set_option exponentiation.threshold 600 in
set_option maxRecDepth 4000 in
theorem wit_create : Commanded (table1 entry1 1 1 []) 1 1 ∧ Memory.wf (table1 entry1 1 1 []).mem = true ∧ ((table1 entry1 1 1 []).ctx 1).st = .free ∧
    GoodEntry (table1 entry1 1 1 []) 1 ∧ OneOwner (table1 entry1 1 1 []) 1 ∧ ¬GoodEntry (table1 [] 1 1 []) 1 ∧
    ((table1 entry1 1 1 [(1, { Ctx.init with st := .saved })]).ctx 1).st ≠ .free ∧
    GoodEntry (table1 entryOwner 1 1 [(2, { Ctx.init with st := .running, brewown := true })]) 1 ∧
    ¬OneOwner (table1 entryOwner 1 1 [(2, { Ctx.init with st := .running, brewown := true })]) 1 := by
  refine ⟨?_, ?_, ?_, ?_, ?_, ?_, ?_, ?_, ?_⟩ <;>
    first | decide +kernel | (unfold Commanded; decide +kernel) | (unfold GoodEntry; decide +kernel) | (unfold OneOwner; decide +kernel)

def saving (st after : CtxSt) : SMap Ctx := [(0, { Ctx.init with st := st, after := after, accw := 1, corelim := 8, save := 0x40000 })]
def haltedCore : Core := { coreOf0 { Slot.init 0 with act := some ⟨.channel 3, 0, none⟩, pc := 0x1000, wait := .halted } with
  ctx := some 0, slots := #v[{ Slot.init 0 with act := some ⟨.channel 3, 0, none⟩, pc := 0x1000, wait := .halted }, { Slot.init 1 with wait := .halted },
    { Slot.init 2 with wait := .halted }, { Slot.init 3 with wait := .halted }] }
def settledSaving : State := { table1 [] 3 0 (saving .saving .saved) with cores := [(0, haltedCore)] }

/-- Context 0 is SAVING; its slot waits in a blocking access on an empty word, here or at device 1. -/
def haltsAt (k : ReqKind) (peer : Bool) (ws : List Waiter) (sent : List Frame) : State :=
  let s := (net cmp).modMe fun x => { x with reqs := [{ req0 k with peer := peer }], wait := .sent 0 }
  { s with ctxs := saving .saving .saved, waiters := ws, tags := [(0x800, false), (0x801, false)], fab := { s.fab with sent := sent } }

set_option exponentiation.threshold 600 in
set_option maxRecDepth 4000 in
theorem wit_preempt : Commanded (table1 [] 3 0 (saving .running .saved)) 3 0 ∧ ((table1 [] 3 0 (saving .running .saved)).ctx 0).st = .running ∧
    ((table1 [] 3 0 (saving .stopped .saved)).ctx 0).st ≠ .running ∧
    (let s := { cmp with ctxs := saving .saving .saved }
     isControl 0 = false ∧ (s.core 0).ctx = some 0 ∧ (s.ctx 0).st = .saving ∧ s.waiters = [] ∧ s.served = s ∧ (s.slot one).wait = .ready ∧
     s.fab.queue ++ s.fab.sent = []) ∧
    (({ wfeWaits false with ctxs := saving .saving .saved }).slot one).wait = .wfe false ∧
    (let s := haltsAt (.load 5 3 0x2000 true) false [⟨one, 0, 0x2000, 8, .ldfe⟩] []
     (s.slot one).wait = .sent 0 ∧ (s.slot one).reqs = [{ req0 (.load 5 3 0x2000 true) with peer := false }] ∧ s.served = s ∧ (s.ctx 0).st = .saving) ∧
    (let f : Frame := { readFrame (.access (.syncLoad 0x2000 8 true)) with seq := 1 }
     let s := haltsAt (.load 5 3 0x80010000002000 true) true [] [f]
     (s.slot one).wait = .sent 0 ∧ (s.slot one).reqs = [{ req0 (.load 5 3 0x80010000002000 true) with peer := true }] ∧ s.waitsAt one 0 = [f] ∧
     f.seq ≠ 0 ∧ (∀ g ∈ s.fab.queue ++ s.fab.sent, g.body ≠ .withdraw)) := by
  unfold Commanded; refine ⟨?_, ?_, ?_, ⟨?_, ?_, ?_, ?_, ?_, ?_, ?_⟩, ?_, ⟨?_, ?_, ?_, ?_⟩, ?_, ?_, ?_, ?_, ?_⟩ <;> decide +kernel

====

**Your objective**
In the data above, find the line with "device 1. -/" and the line with "def haltsAt (k". Retype both, plus every line between them, exactly.

**Solution**
/-- Context 0 is SAVING; its slot waits in a blocking access on an empty word, here or at device 1. -/
def haltsAt (k : ReqKind) (peer : Bool) (ws : List Waiter) (sent : List Frame) : State :=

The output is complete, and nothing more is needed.